ACTIVITY –
Given the entries that follow, write out exactly the lines starting at the one containing "s.targets := rfl" and ending at the one containing "s.reqSeq := rfl", both ends included, and only those.

INPUT DATA –
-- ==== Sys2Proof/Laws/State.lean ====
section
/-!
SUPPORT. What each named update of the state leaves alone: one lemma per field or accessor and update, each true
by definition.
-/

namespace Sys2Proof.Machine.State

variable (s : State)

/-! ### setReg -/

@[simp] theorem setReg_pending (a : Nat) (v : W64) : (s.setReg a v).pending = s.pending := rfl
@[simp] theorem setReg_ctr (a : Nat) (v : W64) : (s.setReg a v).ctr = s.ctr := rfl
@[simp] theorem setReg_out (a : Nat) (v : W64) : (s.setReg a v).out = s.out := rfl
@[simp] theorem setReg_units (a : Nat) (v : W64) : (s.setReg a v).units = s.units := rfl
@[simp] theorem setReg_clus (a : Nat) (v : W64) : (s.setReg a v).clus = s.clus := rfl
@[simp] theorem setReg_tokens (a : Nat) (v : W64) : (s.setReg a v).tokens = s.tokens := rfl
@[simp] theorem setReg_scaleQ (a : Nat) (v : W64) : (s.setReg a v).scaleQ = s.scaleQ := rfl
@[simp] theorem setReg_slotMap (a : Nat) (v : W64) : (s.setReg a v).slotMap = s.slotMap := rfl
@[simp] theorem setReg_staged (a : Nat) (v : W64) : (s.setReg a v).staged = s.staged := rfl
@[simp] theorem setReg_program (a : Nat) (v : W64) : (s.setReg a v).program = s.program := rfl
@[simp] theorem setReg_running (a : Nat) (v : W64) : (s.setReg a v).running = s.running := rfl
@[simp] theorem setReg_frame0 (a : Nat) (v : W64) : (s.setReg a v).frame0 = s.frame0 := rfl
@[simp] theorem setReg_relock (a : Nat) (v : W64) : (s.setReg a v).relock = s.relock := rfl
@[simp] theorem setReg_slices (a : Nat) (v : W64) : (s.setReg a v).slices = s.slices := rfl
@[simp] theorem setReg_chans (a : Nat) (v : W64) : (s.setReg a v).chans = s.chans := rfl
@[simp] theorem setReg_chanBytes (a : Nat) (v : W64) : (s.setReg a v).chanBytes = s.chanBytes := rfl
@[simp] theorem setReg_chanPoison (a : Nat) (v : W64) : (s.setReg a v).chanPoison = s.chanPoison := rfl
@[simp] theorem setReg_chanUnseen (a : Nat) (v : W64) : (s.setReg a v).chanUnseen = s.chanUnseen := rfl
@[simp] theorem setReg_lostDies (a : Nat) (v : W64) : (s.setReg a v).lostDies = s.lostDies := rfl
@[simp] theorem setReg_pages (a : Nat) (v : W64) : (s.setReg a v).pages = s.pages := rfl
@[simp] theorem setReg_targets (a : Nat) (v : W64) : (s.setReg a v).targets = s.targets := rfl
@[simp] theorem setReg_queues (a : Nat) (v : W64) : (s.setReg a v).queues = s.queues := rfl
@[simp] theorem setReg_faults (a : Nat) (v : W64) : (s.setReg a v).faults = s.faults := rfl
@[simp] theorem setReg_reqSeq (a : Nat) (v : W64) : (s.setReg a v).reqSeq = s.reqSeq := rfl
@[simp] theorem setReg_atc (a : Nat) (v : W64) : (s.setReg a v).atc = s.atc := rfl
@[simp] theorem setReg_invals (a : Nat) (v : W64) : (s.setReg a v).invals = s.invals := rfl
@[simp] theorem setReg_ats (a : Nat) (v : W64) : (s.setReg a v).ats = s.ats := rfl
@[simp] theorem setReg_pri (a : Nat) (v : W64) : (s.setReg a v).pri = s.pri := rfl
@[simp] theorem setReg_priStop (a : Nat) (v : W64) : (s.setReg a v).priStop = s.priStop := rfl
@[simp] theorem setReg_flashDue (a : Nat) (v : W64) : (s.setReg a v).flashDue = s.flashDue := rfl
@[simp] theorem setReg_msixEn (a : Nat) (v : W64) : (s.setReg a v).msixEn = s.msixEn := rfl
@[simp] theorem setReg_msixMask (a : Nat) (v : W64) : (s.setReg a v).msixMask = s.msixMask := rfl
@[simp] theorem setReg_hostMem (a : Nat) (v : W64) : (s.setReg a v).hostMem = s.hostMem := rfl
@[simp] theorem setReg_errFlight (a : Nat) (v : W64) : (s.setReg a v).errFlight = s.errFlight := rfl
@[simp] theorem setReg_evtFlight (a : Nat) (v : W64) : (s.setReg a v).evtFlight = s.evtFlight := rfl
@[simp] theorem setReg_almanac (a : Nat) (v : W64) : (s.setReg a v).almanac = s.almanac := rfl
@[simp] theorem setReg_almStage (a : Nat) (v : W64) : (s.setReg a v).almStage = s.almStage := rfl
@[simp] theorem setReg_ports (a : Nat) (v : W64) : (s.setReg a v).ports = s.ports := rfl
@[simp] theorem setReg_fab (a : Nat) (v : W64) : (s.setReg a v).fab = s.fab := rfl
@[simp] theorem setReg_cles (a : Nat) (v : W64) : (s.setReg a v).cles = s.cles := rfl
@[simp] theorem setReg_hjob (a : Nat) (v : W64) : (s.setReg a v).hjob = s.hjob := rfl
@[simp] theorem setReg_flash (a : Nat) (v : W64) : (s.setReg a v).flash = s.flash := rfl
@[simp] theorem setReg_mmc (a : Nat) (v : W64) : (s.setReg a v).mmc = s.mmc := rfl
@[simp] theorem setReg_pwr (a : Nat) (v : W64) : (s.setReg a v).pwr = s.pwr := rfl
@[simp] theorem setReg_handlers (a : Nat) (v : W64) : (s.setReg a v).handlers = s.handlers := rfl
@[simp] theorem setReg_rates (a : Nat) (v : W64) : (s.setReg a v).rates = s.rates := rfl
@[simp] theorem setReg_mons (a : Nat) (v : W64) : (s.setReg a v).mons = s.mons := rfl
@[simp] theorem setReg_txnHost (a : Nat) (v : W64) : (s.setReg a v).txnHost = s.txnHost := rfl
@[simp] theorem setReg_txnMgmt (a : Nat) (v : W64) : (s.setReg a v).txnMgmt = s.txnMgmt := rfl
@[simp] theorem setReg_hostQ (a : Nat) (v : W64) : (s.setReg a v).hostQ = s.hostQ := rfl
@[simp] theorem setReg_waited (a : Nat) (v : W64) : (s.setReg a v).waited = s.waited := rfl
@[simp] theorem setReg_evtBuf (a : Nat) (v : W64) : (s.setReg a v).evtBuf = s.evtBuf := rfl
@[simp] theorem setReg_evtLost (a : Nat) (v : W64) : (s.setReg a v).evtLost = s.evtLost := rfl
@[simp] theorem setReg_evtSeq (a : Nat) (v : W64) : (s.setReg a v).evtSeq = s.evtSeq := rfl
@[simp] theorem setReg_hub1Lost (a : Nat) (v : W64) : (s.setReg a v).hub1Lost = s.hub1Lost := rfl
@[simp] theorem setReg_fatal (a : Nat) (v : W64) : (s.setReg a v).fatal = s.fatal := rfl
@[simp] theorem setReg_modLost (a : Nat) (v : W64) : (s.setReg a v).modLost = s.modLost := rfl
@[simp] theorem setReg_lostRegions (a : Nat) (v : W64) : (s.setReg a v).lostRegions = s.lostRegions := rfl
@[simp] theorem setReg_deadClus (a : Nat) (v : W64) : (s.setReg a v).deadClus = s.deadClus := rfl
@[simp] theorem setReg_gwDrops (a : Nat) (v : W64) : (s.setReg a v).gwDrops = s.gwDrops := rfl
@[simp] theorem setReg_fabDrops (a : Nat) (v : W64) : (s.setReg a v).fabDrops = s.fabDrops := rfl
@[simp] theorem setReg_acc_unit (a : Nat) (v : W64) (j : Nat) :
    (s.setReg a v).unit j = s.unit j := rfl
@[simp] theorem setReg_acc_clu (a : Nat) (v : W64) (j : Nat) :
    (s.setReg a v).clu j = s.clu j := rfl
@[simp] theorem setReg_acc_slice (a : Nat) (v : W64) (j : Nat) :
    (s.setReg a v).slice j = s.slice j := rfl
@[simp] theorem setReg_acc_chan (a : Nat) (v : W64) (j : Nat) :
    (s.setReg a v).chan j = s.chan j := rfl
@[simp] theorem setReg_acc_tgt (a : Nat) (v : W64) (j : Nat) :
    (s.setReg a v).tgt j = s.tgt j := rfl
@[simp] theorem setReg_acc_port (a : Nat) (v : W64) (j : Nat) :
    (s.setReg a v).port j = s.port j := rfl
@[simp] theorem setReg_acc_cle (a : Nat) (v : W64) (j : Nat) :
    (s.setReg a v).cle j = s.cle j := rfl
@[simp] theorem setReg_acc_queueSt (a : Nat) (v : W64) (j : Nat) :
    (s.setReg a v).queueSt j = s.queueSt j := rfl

--

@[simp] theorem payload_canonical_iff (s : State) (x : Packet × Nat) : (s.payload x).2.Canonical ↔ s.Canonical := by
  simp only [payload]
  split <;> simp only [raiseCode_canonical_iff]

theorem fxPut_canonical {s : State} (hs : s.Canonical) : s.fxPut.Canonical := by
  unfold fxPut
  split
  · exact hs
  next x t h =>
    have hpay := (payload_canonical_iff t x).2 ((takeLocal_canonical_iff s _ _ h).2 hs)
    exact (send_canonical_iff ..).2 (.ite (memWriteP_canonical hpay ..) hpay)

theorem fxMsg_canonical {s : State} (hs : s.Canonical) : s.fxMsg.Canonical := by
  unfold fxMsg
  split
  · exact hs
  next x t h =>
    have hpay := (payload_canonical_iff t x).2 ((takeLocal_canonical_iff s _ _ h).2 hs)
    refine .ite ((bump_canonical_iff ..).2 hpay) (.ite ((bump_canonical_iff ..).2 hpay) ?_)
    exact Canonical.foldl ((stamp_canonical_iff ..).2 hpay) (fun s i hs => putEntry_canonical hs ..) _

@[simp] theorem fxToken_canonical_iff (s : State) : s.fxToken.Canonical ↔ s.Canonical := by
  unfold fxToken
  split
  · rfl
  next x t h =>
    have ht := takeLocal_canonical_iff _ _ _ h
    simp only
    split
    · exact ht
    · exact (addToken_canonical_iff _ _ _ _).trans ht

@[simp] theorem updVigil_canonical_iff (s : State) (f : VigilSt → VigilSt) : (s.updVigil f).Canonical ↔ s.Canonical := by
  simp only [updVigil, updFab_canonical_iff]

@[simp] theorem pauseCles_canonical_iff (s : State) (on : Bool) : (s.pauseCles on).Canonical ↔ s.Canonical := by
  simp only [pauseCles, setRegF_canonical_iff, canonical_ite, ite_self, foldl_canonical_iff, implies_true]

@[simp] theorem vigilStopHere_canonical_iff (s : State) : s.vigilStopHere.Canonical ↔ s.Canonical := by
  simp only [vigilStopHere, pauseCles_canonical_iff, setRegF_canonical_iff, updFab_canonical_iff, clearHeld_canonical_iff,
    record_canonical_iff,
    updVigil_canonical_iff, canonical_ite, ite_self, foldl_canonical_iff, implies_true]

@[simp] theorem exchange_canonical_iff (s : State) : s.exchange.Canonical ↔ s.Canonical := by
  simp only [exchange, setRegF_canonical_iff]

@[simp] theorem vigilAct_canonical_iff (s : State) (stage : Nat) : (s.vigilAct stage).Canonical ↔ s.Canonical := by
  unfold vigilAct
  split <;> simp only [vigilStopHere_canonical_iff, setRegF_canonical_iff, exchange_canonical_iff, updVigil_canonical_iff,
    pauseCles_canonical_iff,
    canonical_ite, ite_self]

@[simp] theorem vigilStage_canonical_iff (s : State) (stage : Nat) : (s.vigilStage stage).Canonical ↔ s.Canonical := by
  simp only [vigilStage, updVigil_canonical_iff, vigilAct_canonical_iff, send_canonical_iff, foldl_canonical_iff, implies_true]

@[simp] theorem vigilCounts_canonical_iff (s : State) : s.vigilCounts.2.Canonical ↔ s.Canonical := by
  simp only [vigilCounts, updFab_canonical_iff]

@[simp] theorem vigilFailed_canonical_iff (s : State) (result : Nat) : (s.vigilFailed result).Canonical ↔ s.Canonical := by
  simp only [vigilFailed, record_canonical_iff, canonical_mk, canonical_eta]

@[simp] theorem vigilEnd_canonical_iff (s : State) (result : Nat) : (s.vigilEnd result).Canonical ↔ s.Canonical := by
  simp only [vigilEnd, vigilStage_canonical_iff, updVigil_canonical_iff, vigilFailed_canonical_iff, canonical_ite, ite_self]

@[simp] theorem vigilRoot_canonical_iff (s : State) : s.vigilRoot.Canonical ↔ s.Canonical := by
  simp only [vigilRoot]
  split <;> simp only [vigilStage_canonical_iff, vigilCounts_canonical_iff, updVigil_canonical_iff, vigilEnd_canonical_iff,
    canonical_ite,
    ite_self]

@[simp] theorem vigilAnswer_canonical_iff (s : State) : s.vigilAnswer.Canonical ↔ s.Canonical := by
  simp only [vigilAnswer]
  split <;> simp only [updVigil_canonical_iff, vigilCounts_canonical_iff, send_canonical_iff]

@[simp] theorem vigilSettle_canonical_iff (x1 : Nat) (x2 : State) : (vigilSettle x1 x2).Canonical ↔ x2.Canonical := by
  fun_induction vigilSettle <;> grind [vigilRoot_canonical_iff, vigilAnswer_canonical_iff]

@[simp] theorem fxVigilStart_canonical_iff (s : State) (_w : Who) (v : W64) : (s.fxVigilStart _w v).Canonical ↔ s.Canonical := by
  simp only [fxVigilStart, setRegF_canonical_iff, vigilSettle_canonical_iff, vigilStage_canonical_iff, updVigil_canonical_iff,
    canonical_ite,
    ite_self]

SOLUTION –
@[simp] theorem setReg_targets (a : Nat) (v : W64) : (s.setReg a v).targets = s.targets := rfl
@[simp] theorem setReg_queues (a : Nat) (v : W64) : (s.setReg a v).queues = s.queues := rfl
@[simp] theorem setReg_faults (a : Nat) (v : W64) : (s.setReg a v).faults = s.faults := rfl
@[simp] theorem setReg_reqSeq (a : Nat) (v : W64) : (s.setReg a v).reqSeq = s.reqSeq := rfl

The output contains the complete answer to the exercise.